-- ==== Sys2Proof/Tests/Slice0.lean ====
section
/-!
SUPPORT. Tests: for every statement a state and operands that meet its hypotheses, the spec's worked examples, and
operands of another shape than a command's.
-/
namespace Sys2Proof.Tests
open Sys2Proof.Machine

set_option linter.unusedVariables false
set_option maxRecDepth 4000

/-! ## States of the tests -/

/-- Ports 0 and 1: LINK, 10GBASE-R; 2 and 3: AGGREGATE, 10GBASE-R; 4: OTN, OTU2; 5 and 6: SDH, STM-64. Even ports and 5
are Line ports. -/
def testPorts : Tbl PortCfg :=
  [(0, { firstLane := 0, lanes := 1, type := 2, line := true, partner := 1, flags := 0 }),
   (1, { firstLane := 1, lanes := 1, type := 2, line := false, partner := 0, flags := 0 }),
   (2, { firstLane := 32, lanes := 1, type := 2, line := true, partner := 255, flags := 0 }),
   (3, { firstLane := 33, lanes := 1, type := 2, line := false, partner := 255, flags := 0 }),
   (4, { firstLane := 64, lanes := 1, type := 0x20, line := true, partner := 255, flags := 0 }),
   (5, { firstLane := 80, lanes := 1, type := 0x13, line := true, partner := 255, flags := 0 }),
   (6, { firstLane := 81, lanes := 1, type := 0x13, line := false, partner := 255, flags := 0 })]

/-- A device in mode MIXED whose start-up and bring-up have ended. -/
def up : Device :=
  { clock := 1000
    glb := { mode := .mixed, bringUpEnds := some 0, rootLock := true, refclkOk := true, groupPll := 0xFF#8, awake := true }
    boot := { ended := true, enrolled := true
              profile := { mode := .mixed, groups := [1, 0, 2, 0, 3, 4, 0, 0], ports := testPorts } }
    time := { running := true }
    duet := { pinOut := true } }

def inMode (m : Mode) : Device := { up with glb := { up.glb with mode := m } }

def on (d : Device) : State := { dev := d, fuses := Fuses.fresh, pending := [] }

/-- A descriptor with its own bytes from offset 20. -/
def fet (op len : Nat) (own : Bytes) : Fetched :=
  { order := 0, desc := fit 64 (leBytes 2 op ++ zeros 2 ++ leBytes 4 7 ++ leBytes 8 0x1000 ++ leBytes 4 len ++ own) }

/-- The descriptor stands at the front of ring 0, of function 0. -/
def withCmd (d : Device) (f : Fetched) : State := on (setCmdRing d 0 { fetched := [f] })

/-- A command may begin. -/
def runsB (d : Device) (r op : Nat) (right : Device → Nat → Bool) (own : Bytes → List (Nat × Bool)) (f : Fetched)
    (rest : List Fetched) : Bool :=
  (cmdRing d r).fetched == f :: rest && opcodeOf f.desc == op && !heldBack d r op f
    && (preCheck (taken d r rest) (cmdOwner d r) op (right (taken d r rest) (cmdOwner d r)) f.desc (own f.desc)).isNone

theorem runs_of {d : Device} {r op : Nat} {right : Device → Nat → Bool} {own : Bytes → List (Nat × Bool)} {f : Fetched}
    {rest : List Fetched} (h : runsB d r op right own f rest = true) : Runs d r op right own f rest := by
  simp only [runsB, Bool.and_eq_true, beq_iff_eq, Bool.not_eq_true', Option.isNone_iff_eq_none] at h
  exact ⟨h.1.1.1, h.1.1.2, h.1.2, h.2⟩

def heardB (d : Device) (h : DuetHdr) (m : DuetMsg) : Bool :=
  authentic d h m && d.duet.linkKey.isSome && d.duet.confirmed && decide (d.duet.rxSeq < h.seq) && h.epoch == d.duet.epoch

theorem heard_of {d : Device} {h : DuetHdr} {m : DuetMsg} (k : heardB d h m = true) : Heard d h m := by
  simp only [heardB, Bool.and_eq_true, decide_eq_true_eq, beq_iff_eq] at k
  exact ⟨k.1.1.1.1, k.1.1.1.2, k.1.1.2, k.1.2, k.2⟩

def org : Origin := { ring := 0, fn := 0, tag := 7, flags := 0#8, order := 0, epoch := 0, bufAddr := 0x1000, bufLen := 0 }

/-- A job of an opcode with its own descriptor bytes. -/
def jobOf (op len : Nat) (own buf : Bytes) : Job :=
  { origin := { org with bufLen := len }, opcode := op, desc := (fet op len own).desc, buf := buf }

def ptpUp : Device :=
  { up with regs := [(0x220100, 0xC0000000#32), (0x22040C, 0x80000000#32)], lane := { ports := [(3, { up := true })] } }

def drbgUp : Device := { up with svc := { drbgReady := true } }

def tree0 : Tree := { root := [], identity := zeros 48, slotCheck := [], journal := [], duetPair := [], imageSalt := [] }

/-- Slot 5 holds an AES-256 key with attributes `a`. -/
def slotUp (a : W16) : Device :=
  { drbgUp with key := { slots := [(5, { state := 1, key := zeros 32, type := 1, len := 32, attr := a, gen := 3#32 })] } }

Task requirements |
Your answer must be the data above, copied exactly from its first line through the line containing "pinOut := true", and nothing more.

Result for this exercise |
-- ==== Sys2Proof/Tests/Slice0.lean ====
section
/-!
SUPPORT. Tests: for every statement a state and operands that meet its hypotheses, the spec's worked examples, and
operands of another shape than a command's.
-/
namespace Sys2Proof.Tests
open Sys2Proof.Machine

set_option linter.unusedVariables false
set_option maxRecDepth 4000

/-! ## States of the tests -/

/-- Ports 0 and 1: LINK, 10GBASE-R; 2 and 3: AGGREGATE, 10GBASE-R; 4: OTN, OTU2; 5 and 6: SDH, STM-64. Even ports and 5
are Line ports. -/
def testPorts : Tbl PortCfg :=
  [(0, { firstLane := 0, lanes := 1, type := 2, line := true, partner := 1, flags := 0 }),
   (1, { firstLane := 1, lanes := 1, type := 2, line := false, partner := 0, flags := 0 }),
   (2, { firstLane := 32, lanes := 1, type := 2, line := true, partner := 255, flags := 0 }),
   (3, { firstLane := 33, lanes := 1, type := 2, line := false, partner := 255, flags := 0 }),
   (4, { firstLane := 64, lanes := 1, type := 0x20, line := true, partner := 255, flags := 0 }),
   (5, { firstLane := 80, lanes := 1, type := 0x13, line := true, partner := 255, flags := 0 }),
   (6, { firstLane := 81, lanes := 1, type := 0x13, line := false, partner := 255, flags := 0 })]

/-- A device in mode MIXED whose start-up and bring-up have ended. -/
def up : Device :=
  { clock := 1000
    glb := { mode := .mixed, bringUpEnds := some 0, rootLock := true, refclkOk := true, groupPll := 0xFF#8, awake := true }
    boot := { ended := true, enrolled := true
              profile := { mode := .mixed, groups := [1, 0, 2, 0, 3, 4, 0, 0], ports := testPorts } }
    time := { running := true }
    duet := { pinOut := true } }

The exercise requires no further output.